1. License of custom brokers for custom brokerage. 2. Partnership with foreign partners: a. Foreign Investment Agent Application Form b. Proof of Inward Remittance of non-resident alien partner or affidavit manifesting intention not to register investment with the Banko Sentral ng Pilipinas. c. If the document is signed outside the Philippines, the same must be duly authenticated by the Philippine Consular Office in the place where it is executed.

Steps in Registration:
1. Secure name verification slip from the Records Division. 2. Proceed to Cashier for payment of filing fee. 3. Submit documents to the Receiving Unit of Records Section. 4. The documents are then forwarded to the Company Registration and Monitoring Department (CRMD) and assigned to the processors. 5. The documents are sent to typing pool for certificate of registration and returned to processing lawyer and Assistant Director for initials. 6. The papers are then forwarded to the Director for signature of the certificate of registration of partnership, 7. The certificate of registration are then forwarded to the Releasing Unit, records division (Ground Floor) and may be claimed upon presentation of the receipt of filing fee.

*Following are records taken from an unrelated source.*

-- ==== Sys2Proof/Certificates/Slice0/Obligations.lean ====
section
/-! DEFINITION. The statements for the provers, from the numbered rules of spec/. -/

open Sys2Proof Sys2Proof.Machine

/-! ## Encoding and decoding -/

/-- R61 to R81: decoding the encoding of a well-formed instruction gives it back, with the bytes after it
untouched, whatever they are. Every operand and every prefix field at every value. -/
def Obligations.DecodeReadsBackEveryEncoding : Prop :=
  ∀ (i : Instr) (rest : List Byte), i.wf = true → decode (encode i ++ rest) = .instr i rest

/-- R82, R90: whatever the decoder reads is well-formed, and encoding it gives the bytes that were read: no
bit of an encoding is dropped. -/
def Obligations.EncodeReadsBackEveryDecoding : Prop :=
  ∀ (i : Instr) (bs rest : List Byte), decode bs = .instr i rest →
    i.wf = true ∧ encode i ++ rest = bs

/-- R81: the normalised bytes of a well-formed form fit its own row of the opcode table and no other. -/
def Obligations.EachFormFitsExactlyItsOpcodeTableRow : Prop :=
  ∀ i : Instr, i.wf = true → ∀ r ∈ opcodeRows,
    (r.fits (normalise i.head (encode i)) = true ↔ r.id = i.rowId)

/-- Decoding vectors of 95_test_vectors section 2, one of each class and operand shape. -/
def Obligations.SpecWordsDecodeToTheirForms : Prop :=
  decode [0xF3#8, 0x0F#8, 0x10#8, 0xCA#8] = .instr (.l10rr ⟨[.rep], none⟩ 1#3 2#3) [] ∧
  decode [0xF3#8, 0x42#8, 0x0F#8, 0x11#8, 0x44#8, 0xA0#8, 0xFC#8] =
    .instr (.l11mr ⟨[.rep], some ⟨false, false, true, false⟩⟩ 0#3
      (.sib 2#2 4#3 0#3 (.d8 0xFC#8))) [] ∧
  decode [0xC5#8, 0x6A#8, 0x11#8, 0xC1#8] =
    .instr (.v11rr ⟨[], none⟩ ⟨true, true, false, false, false, 2#4, false⟩ 0#3 1#3) [] ∧
  decode [0xC4#8, 0xE1#8, 0xFA#8, 0x10#8, 0x00#8] =
    .instr (.v10rm ⟨[], none⟩ ⟨false, false, false, false, true, 0#4, false⟩ 0#3
      (.base 0#3 .absent)) [] ∧
  decode [0x62#8, 0x01#8, 0x16#8, 0x07#8, 0x10#8, 0xF4#8] =
    .instr (.e10rr ⟨[], none⟩
      ⟨true, true, true, true, false, 13#4, true, false, 0#2, false, true, 7#3⟩ 6#3 4#3) [] ∧
  decode [0x62#8, 0xF1#8, 0x7E#8, 0x09#8, 0x11#8, 0x08#8] =
    .instr (.e11mr ⟨[], none⟩
      ⟨false, false, false, false, false, 0#4, true, false, 0#2, false, false, 1#3⟩ 1#3
      (.base 0#3 .absent)) [] ∧
  decode [0x62#8, 0xF1#8, 0xFE#8, 0x09#8, 0x10#8, 0x00#8] = .notMovss ∧
  decode [0x66#8, 0x0F#8, 0x10#8, 0x06#8] = .notMovss

/-- R78: a form that executes is at least 4 and at most 13 bytes long, an EVEX form at least 6. -/
def Obligations.ExecutedFormsAreFourToThirteenBytesLong : Prop :=
  ∀ (i : Instr) (s t : State), i.wf = true → exec i s = .next t →
    4 ≤ i.ilen ∧ i.ilen ≤ 13 ∧ (encClass i = .evex → 6 ≤ i.ilen)

/-! ## The step -/

/-- R82: when the bytes at `pc`, however many it takes (log 12), decode to an instruction in 64-bit mode, in
range (log 14), admitted for fetch (log 25) and not written by the run (log 15), the step is that
instruction's meaning; `pc` still stands at its first byte, and the meaning itself advances it. -/
def Obligations.StepRunsTheDecodedInstruction : Prop :=
  ∀ (s : State) (i : Instr) (n : Nat) (rest : List Byte), s.cfg.mode = .long64 →
    decode (s.bytesFrom s.pc n) = .instr i rest → s.fetchInRange i.ilen = true →
    s.codeAdmitted i.ilen = true → s.codeModified i.ilen = false → step s = exec i s

/-- R60: "the model refuses to decode in any mode other than 64-bit mode". -/
def Obligations.StepRefusesEveryOtherMode : Prop :=
  ∀ s : State, s.cfg.mode ≠ .long64 → step s = .refused .unsupportedMode

/-- R82, R89: bytes that are no form of MOVSS are refused, and given no `#UD`. -/
def Obligations.StepRefusesBytesThatAreNoForm : Prop :=
  ∀ (s : State) (n : Nat), s.cfg.mode = .long64 → decode (s.bytesFrom s.pc n) = .notMovss →
    step s = .refused .notMovss

/-- R27: an instruction whose end wraps past 2^64, or one of whose bytes or whose next address is not
canonical, is refused (log 14); one that lies in range and has a byte that is not admitted for fetch is
refused too (R163, log 25). -/
def Obligations.StepRefusesCodeThatLeavesTheCanonicalRange : Prop :=
  ∀ (s : State) (i : Instr) (n : Nat) (rest : List Byte), s.cfg.mode = .long64 →
    decode (s.bytesFrom s.pc n) = .instr i rest →
    ((2 ^ 64 ≤ s.pc.toNat + i.ilen ∨
      ∃ k ≤ i.ilen, canonical s.cfg.linearWidth (s.pc + BitVec.ofNat 64 k) = false) →
      step s = .refused .fetchOutOfRange) ∧
    (s.fetchInRange i.ilen = true → ∀ k < i.ilen, ∀ r ∈ s.cfg.noFetch,
      r.first ≤ (s.pc + BitVec.ofNat 64 k).toNat → (s.pc + BitVec.ofNat 64 k).toNat ≤ r.last →
      step s = .refused .fetchNotAdmitted)

/-- R53: after a form has stored to an address, an instruction one of whose bytes stands there is refused
when it is fetched, in every later state in which the address still counts as stored. -/
def Obligations.StepRefusesCodeTheRunHasStoredTo : Prop :=
  (∀ (i : Instr) (s t : State) (o : MemOperand) (a : Word), exec i s = .next t →
    memOperand i s = some (o, .write) → AccessMade i s → a ∈ accessBytes o.addr 4 →
    a.toNat ∈ t.stored) ∧
  (∀ (i : Instr) (s t : State) (n : Nat), exec i s = .next t → n ∈ s.stored → n ∈ t.stored) ∧
  (∀ (s : State) (i : Instr) (n : Nat) (rest : List Byte) (k : Nat), s.cfg.mode = .long64 →
    decode (s.bytesFrom s.pc n) = .instr i rest → s.fetchInRange i.ilen = true →
    s.codeAdmitted i.ilen = true → k < i.ilen →
    (s.pc + BitVec.ofNat 64 k).toNat ∈ s.stored → step s = .refused .selfModifyingCode)
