-- ==== Sys2Proof/Laws/State.lean ====
section
/-! SUPPORT. What each update of the state does to each field. -/

namespace Sys2Proof.Machine

@[simp] theorem advance_v (n : Nat) (s : State) : (s.advance n).v = s.v := rfl
@[simp] theorem advance_k (n : Nat) (s : State) : (s.advance n).k = s.k := rfl
@[simp] theorem advance_x (n : Nat) (s : State) : (s.advance n).x = s.x := rfl
@[simp] theorem advance_fsBase (n : Nat) (s : State) : (s.advance n).fsBase = s.fsBase := rfl
@[simp] theorem advance_gsBase (n : Nat) (s : State) : (s.advance n).gsBase = s.gsBase := rfl
@[simp] theorem advance_pc (n : Nat) (s : State) :
    (s.advance n).pc = s.pc + BitVec.ofNat 64 n := rfl
@[simp] theorem advance_rflags (n : Nat) (s : State) : (s.advance n).rflags = s.rflags := rfl
@[simp] theorem advance_mxcsr (n : Nat) (s : State) : (s.advance n).mxcsr = s.mxcsr := rfl
@[simp] theorem advance_mem (n : Nat) (s : State) : (s.advance n).mem = s.mem := rfl
@[simp] theorem advance_stored (n : Nat) (s : State) : (s.advance n).stored = s.stored := rfl
@[simp] theorem advance_choices (n : Nat) (s : State) : (s.advance n).choices = s.choices := rfl
@[simp] theorem advance_cfg (n : Nat) (s : State) : (s.advance n).cfg = s.cfg := rfl

@[simp] theorem writeVec_v (i : VReg) (w : Vec) (s : State) :
    (s.writeVec i w).v = s.v.set i.toNat (truncVec s.cfg.maxvl.bits w) i.isLt := rfl
@[simp] theorem writeVec_k (i : VReg) (w : Vec) (s : State) : (s.writeVec i w).k = s.k := rfl
@[simp] theorem writeVec_x (i : VReg) (w : Vec) (s : State) : (s.writeVec i w).x = s.x := rfl
@[simp] theorem writeVec_fsBase (i : VReg) (w : Vec) (s : State) :
    (s.writeVec i w).fsBase = s.fsBase := rfl
@[simp] theorem writeVec_gsBase (i : VReg) (w : Vec) (s : State) :
    (s.writeVec i w).gsBase = s.gsBase := rfl
@[simp] theorem writeVec_pc (i : VReg) (w : Vec) (s : State) : (s.writeVec i w).pc = s.pc := rfl
@[simp] theorem writeVec_rflags (i : VReg) (w : Vec) (s : State) :
    (s.writeVec i w).rflags = s.rflags := rfl
@[simp] theorem writeVec_mxcsr (i : VReg) (w : Vec) (s : State) :
    (s.writeVec i w).mxcsr = s.mxcsr := rfl
@[simp] theorem writeVec_mem (i : VReg) (w : Vec) (s : State) : (s.writeVec i w).mem = s.mem := rfl
@[simp] theorem writeVec_stored (i : VReg) (w : Vec) (s : State) :
    (s.writeVec i w).stored = s.stored := rfl
@[simp] theorem writeVec_choices (i : VReg) (w : Vec) (s : State) :
    (s.writeVec i w).choices = s.choices := rfl
@[simp] theorem writeVec_cfg (i : VReg) (w : Vec) (s : State) : (s.writeVec i w).cfg = s.cfg := rfl

@[simp] theorem writeByte_v (a : Word) (c : Byte) (s : State) : (s.writeByte a c).v = s.v := rfl
@[simp] theorem writeByte_k (a : Word) (c : Byte) (s : State) : (s.writeByte a c).k = s.k := rfl
@[simp] theorem writeByte_x (a : Word) (c : Byte) (s : State) : (s.writeByte a c).x = s.x := rfl
@[simp] theorem writeByte_fsBase (a : Word) (c : Byte) (s : State) :
    (s.writeByte a c).fsBase = s.fsBase := rfl
@[simp] theorem writeByte_gsBase (a : Word) (c : Byte) (s : State) :
    (s.writeByte a c).gsBase = s.gsBase := rfl
@[simp] theorem writeByte_pc (a : Word) (c : Byte) (s : State) : (s.writeByte a c).pc = s.pc := rfl
@[simp] theorem writeByte_rflags (a : Word) (c : Byte) (s : State) :
    (s.writeByte a c).rflags = s.rflags := rfl
@[simp] theorem writeByte_mxcsr (a : Word) (c : Byte) (s : State) :
    (s.writeByte a c).mxcsr = s.mxcsr := rfl
@[simp] theorem writeByte_mem (a : Word) (c : Byte) (s : State) :
    (s.writeByte a c).mem = s.mem.write a.toNat c := rfl
@[simp] theorem writeByte_stored (a : Word) (c : Byte) (s : State) :
    (s.writeByte a c).stored = insertAddr a.toNat s.stored := rfl
@[simp] theorem writeByte_choices (a : Word) (c : Byte) (s : State) :
    (s.writeByte a c).choices = s.choices := rfl
@[simp] theorem writeByte_cfg (a : Word) (c : Byte) (s : State) :
    (s.writeByte a c).cfg = s.cfg := rfl

@[simp] theorem write32_v (a : Word) (d : DWord) (s : State) : (s.write32 a d).v = s.v := rfl
@[simp] theorem write32_k (a : Word) (d : DWord) (s : State) : (s.write32 a d).k = s.k := rfl
@[simp] theorem write32_x (a : Word) (d : DWord) (s : State) : (s.write32 a d).x = s.x := rfl
@[simp] theorem write32_fsBase (a : Word) (d : DWord) (s : State) :
    (s.write32 a d).fsBase = s.fsBase := rfl
@[simp] theorem write32_gsBase (a : Word) (d : DWord) (s : State) :
    (s.write32 a d).gsBase = s.gsBase := rfl
@[simp] theorem write32_pc (a : Word) (d : DWord) (s : State) : (s.write32 a d).pc = s.pc := rfl
@[simp] theorem write32_rflags (a : Word) (d : DWord) (s : State) :
    (s.write32 a d).rflags = s.rflags := rfl
@[simp] theorem write32_mxcsr (a : Word) (d : DWord) (s : State) :
    (s.write32 a d).mxcsr = s.mxcsr := rfl
@[simp] theorem write32_choices (a : Word) (d : DWord) (s : State) :
    (s.write32 a d).choices = s.choices := rfl
@[simp] theorem write32_cfg (a : Word) (d : DWord) (s : State) : (s.write32 a d).cfg = s.cfg := rfl

@[simp] theorem withFlags_v (r : Word) (m : BitVec 32) (s : State) :
    (s.withFlags r m).v = s.v := rfl
@[simp] theorem withFlags_k (r : Word) (m : BitVec 32) (s : State) :
    (s.withFlags r m).k = s.k := rfl
@[simp] theorem withFlags_x (r : Word) (m : BitVec 32) (s : State) :
    (s.withFlags r m).x = s.x := rfl
@[simp] theorem withFlags_fsBase (r : Word) (m : BitVec 32) (s : State) :
    (s.withFlags r m).fsBase = s.fsBase := rfl
@[simp] theorem withFlags_gsBase (r : Word) (m : BitVec 32) (s : State) :
    (s.withFlags r m).gsBase = s.gsBase := rfl
@[simp] theorem withFlags_pc (r : Word) (m : BitVec 32) (s : State) :
    (s.withFlags r m).pc = s.pc := rfl
@[simp] theorem withFlags_rflags (r : Word) (m : BitVec 32) (s : State) :
    (s.withFlags r m).rflags = r := rfl
@[simp] theorem withFlags_mxcsr (r : Word) (m : BitVec 32) (s : State) :
    (s.withFlags r m).mxcsr = m := rfl
@[simp] theorem withFlags_mem (r : Word) (m : BitVec 32) (s : State) :
    (s.withFlags r m).mem = s.mem := rfl
@[simp] theorem withFlags_stored (r : Word) (m : BitVec 32) (s : State) :
    (s.withFlags r m).stored = s.stored := rfl
@[simp] theorem withFlags_choices (r : Word) (m : BitVec 32) (s : State) :
    (s.withFlags r m).choices = s.choices := rfl
@[simp] theorem withFlags_cfg (r : Word) (m : BitVec 32) (s : State) :
    (s.withFlags r m).cfg = s.cfg := rfl

@[simp] theorem mergeLow_k (d src : VReg) (s : State) : (s.mergeLow d src).k = s.k := rfl
@[simp] theorem mergeLow_x (d src : VReg) (s : State) : (s.mergeLow d src).x = s.x := rfl
@[simp] theorem mergeLow_fsBase (d src : VReg) (s : State) : (s.mergeLow d src).fsBase = s.fsBase := rfl
@[simp] theorem mergeLow_gsBase (d src : VReg) (s : State) : (s.mergeLow d src).gsBase = s.gsBase := rfl
@[simp] theorem mergeLow_pc (d src : VReg) (s : State) : (s.mergeLow d src).pc = s.pc := rfl
@[simp] theorem mergeLow_rflags (d src : VReg) (s : State) : (s.mergeLow d src).rflags = s.rflags := rfl
@[simp] theorem mergeLow_mxcsr (d src : VReg) (s : State) : (s.mergeLow d src).mxcsr = s.mxcsr := rfl
@[simp] theorem mergeLow_mem (d src : VReg) (s : State) : (s.mergeLow d src).mem = s.mem := rfl
@[simp] theorem mergeLow_stored (d src : VReg) (s : State) : (s.mergeLow d src).stored = s.stored := rfl
@[simp] theorem mergeLow_choices (d src : VReg) (s : State) : (s.mergeLow d src).choices = s.choices := rfl
@[simp] theorem mergeLow_cfg (d src : VReg) (s : State) : (s.mergeLow d src).cfg = s.cfg := rfl

@[simp] theorem loadKeepUpper_k (d : VReg) (t : DWord) (s : State) : (s.loadKeepUpper d t).k = s.k := rfl
@[simp] theorem loadKeepUpper_x (d : VReg) (t : DWord) (s : State) : (s.loadKeepUpper d t).x = s.x := rfl
@[simp] theorem loadKeepUpper_fsBase (d : VReg) (t : DWord) (s : State) : (s.loadKeepUpper d t).fsBase = s.fsBase := rfl
@[simp] theorem loadKeepUpper_gsBase (d : VReg) (t : DWord) (s : State) : (s.loadKeepUpper d t).gsBase = s.gsBase := rfl
@[simp] theorem loadKeepUpper_pc (d : VReg) (t : DWord) (s : State) : (s.loadKeepUpper d t).pc = s.pc := rfl
@[simp] theorem loadKeepUpper_rflags (d : VReg) (t : DWord) (s : State) : (s.loadKeepUpper d t).rflags = s.rflags := rfl
@[simp] theorem loadKeepUpper_mxcsr (d : VReg) (t : DWord) (s : State) : (s.loadKeepUpper d t).mxcsr = s.mxcsr := rfl
@[simp] theorem loadKeepUpper_mem (d : VReg) (t : DWord) (s : State) : (s.loadKeepUpper d t).mem = s.mem := rfl
@[simp] theorem loadKeepUpper_stored (d : VReg) (t : DWord) (s : State) : (s.loadKeepUpper d t).stored = s.stored := rfl
@[simp] theorem loadKeepUpper_choices (d : VReg) (t : DWord) (s : State) : (s.loadKeepUpper d t).choices = s.choices := rfl
@[simp] theorem loadKeepUpper_cfg (d : VReg) (t : DWord) (s : State) : (s.loadKeepUpper d t).cfg = s.cfg := rfl

@[simp] theorem mergeZeroUpper_k (d s1 : VReg) (t : DWord) (s : State) : (s.mergeZeroUpper d s1 t).k = s.k := rfl
@[simp] theorem mergeZeroUpper_x (d s1 : VReg) (t : DWord) (s : State) : (s.mergeZeroUpper d s1 t).x = s.x := rfl
@[simp] theorem mergeZeroUpper_fsBase (d s1 : VReg) (t : DWord) (s : State) : (s.mergeZeroUpper d s1 t).fsBase = s.fsBase := rfl
@[simp] theorem mergeZeroUpper_gsBase (d s1 : VReg) (t : DWord) (s : State) : (s.mergeZeroUpper d s1 t).gsBase = s.gsBase := rfl
@[simp] theorem mergeZeroUpper_pc (d s1 : VReg) (t : DWord) (s : State) : (s.mergeZeroUpper d s1 t).pc = s.pc := rfl
@[simp] theorem mergeZeroUpper_rflags (d s1 : VReg) (t : DWord) (s : State) : (s.mergeZeroUpper d s1 t).rflags = s.rflags := rfl
@[simp] theorem mergeZeroUpper_mxcsr (d s1 : VReg) (t : DWord) (s : State) : (s.mergeZeroUpper d s1 t).mxcsr = s.mxcsr := rfl
@[simp] theorem mergeZeroUpper_mem (d s1 : VReg) (t : DWord) (s : State) : (s.mergeZeroUpper d s1 t).mem = s.mem := rfl
@[simp] theorem mergeZeroUpper_stored (d s1 : VReg) (t : DWord) (s : State) : (s.mergeZeroUpper d s1 t).stored = s.stored := rfl
@[simp] theorem mergeZeroUpper_choices (d s1 : VReg) (t : DWord) (s : State) : (s.mergeZeroUpper d s1 t).choices = s.choices := rfl
@[simp] theorem mergeZeroUpper_cfg (d s1 : VReg) (t : DWord) (s : State) : (s.mergeZeroUpper d s1 t).cfg = s.cfg := rfl

@[simp] theorem loadZeroUpper_k (d : VReg) (t : DWord) (s : State) : (s.loadZeroUpper d t).k = s.k := rfl
@[simp] theorem loadZeroUpper_x (d : VReg) (t : DWord) (s : State) : (s.loadZeroUpper d t).x = s.x := rfl
@[simp] theorem loadZeroUpper_fsBase (d : VReg) (t : DWord) (s : State) : (s.loadZeroUpper d t).fsBase = s.fsBase := rfl
@[simp] theorem loadZeroUpper_gsBase (d : VReg) (t : DWord) (s : State) : (s.loadZeroUpper d t).gsBase = s.gsBase := rfl
@[simp] theorem loadZeroUpper_pc (d : VReg) (t : DWord) (s : State) : (s.loadZeroUpper d t).pc = s.pc := rfl
@[simp] theorem loadZeroUpper_rflags (d : VReg) (t : DWord) (s : State) : (s.loadZeroUpper d t).rflags = s.rflags := rfl
@[simp] theorem loadZeroUpper_mxcsr (d : VReg) (t : DWord) (s : State) : (s.loadZeroUpper d t).mxcsr = s.mxcsr := rfl
@[simp] theorem loadZeroUpper_mem (d : VReg) (t : DWord) (s : State) : (s.loadZeroUpper d t).mem = s.mem := rfl
@[simp] theorem loadZeroUpper_stored (d : VReg) (t : DWord) (s : State) : (s.loadZeroUpper d t).stored = s.stored := rfl
@[simp] theorem loadZeroUpper_choices (d : VReg) (t : DWord) (s : State) : (s.loadZeroUpper d t).choices = s.choices := rfl
@[simp] theorem loadZeroUpper_cfg (d : VReg) (t : DWord) (s : State) : (s.loadZeroUpper d t).cfg = s.cfg := rfl

section
variable (a : Word) (kind : AccessKind) (seg : Seg) (s : State)

@[simp] theorem afterProbe_v : (s.afterProbe a kind seg).v = s.v := by
  unfold State.afterProbe; split <;> [rfl; (split <;> rfl)]
@[simp] theorem afterProbe_k : (s.afterProbe a kind seg).k = s.k := by
  unfold State.afterProbe; split <;> [rfl; (split <;> rfl)]
@[simp] theorem afterProbe_x : (s.afterProbe a kind seg).x = s.x := by
  unfold State.afterProbe; split <;> [rfl; (split <;> rfl)]
@[simp] theorem afterProbe_fsBase : (s.afterProbe a kind seg).fsBase = s.fsBase := by
  unfold State.afterProbe; split <;> [rfl; (split <;> rfl)]
@[simp] theorem afterProbe_gsBase : (s.afterProbe a kind seg).gsBase = s.gsBase := by
  unfold State.afterProbe; split <;> [rfl; (split <;> rfl)]
@[simp] theorem afterProbe_pc : (s.afterProbe a kind seg).pc = s.pc := by
  unfold State.afterProbe; split <;> [rfl; (split <;> rfl)]
@[simp] theorem afterProbe_rflags : (s.afterProbe a kind seg).rflags = s.rflags := by
  unfold State.afterProbe; split <;> [rfl; (split <;> rfl)]
@[simp] theorem afterProbe_mxcsr : (s.afterProbe a kind seg).mxcsr = s.mxcsr := by
  unfold State.afterProbe; split <;> [rfl; (split <;> rfl)]
@[simp] theorem afterProbe_mem : (s.afterProbe a kind seg).mem = s.mem := by
  unfold State.afterProbe; split <;> [rfl; (split <;> rfl)]
@[simp] theorem afterProbe_stored : (s.afterProbe a kind seg).stored = s.stored := by
  unfold State.afterProbe; split <;> [rfl; (split <;> rfl)]
@[simp] theorem afterProbe_cfg : (s.afterProbe a kind seg).cfg = s.cfg := by
  unfold State.afterProbe; split <;> [rfl; (split <;> rfl)]

end

end Sys2Proof.Machine
end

How to register a PARTNERSHIP with the SEC


The manner of registering a partnership is similar to that of a corporation: 1. Verify and reserve the proposed partnership name. You could do this the hard way, at the SEC Verification Unit, located at the SEC Building, EDSA, Greenhills, Mandaluyong City (right across the Philippine Overseas Employment Administration [POEA] and the EDSA Shrine). If you want to make your life a bit easier, you could do the verification and registration online, through the SEC-iRegister, a 24-7 portal. After paying the reservation fee, you will get a Name Verification Slip, which is submitted together with the other requirements. 2. Prepare the Articles of Partnership. This is equivalent to the Articles of Incorporation, whicih is one of the required documents for corporations.

3. Prepare the: (i) Written Undertaking to Change Partnership Name by any Partner; and (ii) Registration Data Sheet. There are additional requirements for certain partnerships, like customs brokerages, which are required to submit the customs broker licenses and professional tax receipts (PTR) of at least two partners. 4. File the complete documents with the SEC, upon payment of the requisite filing fees.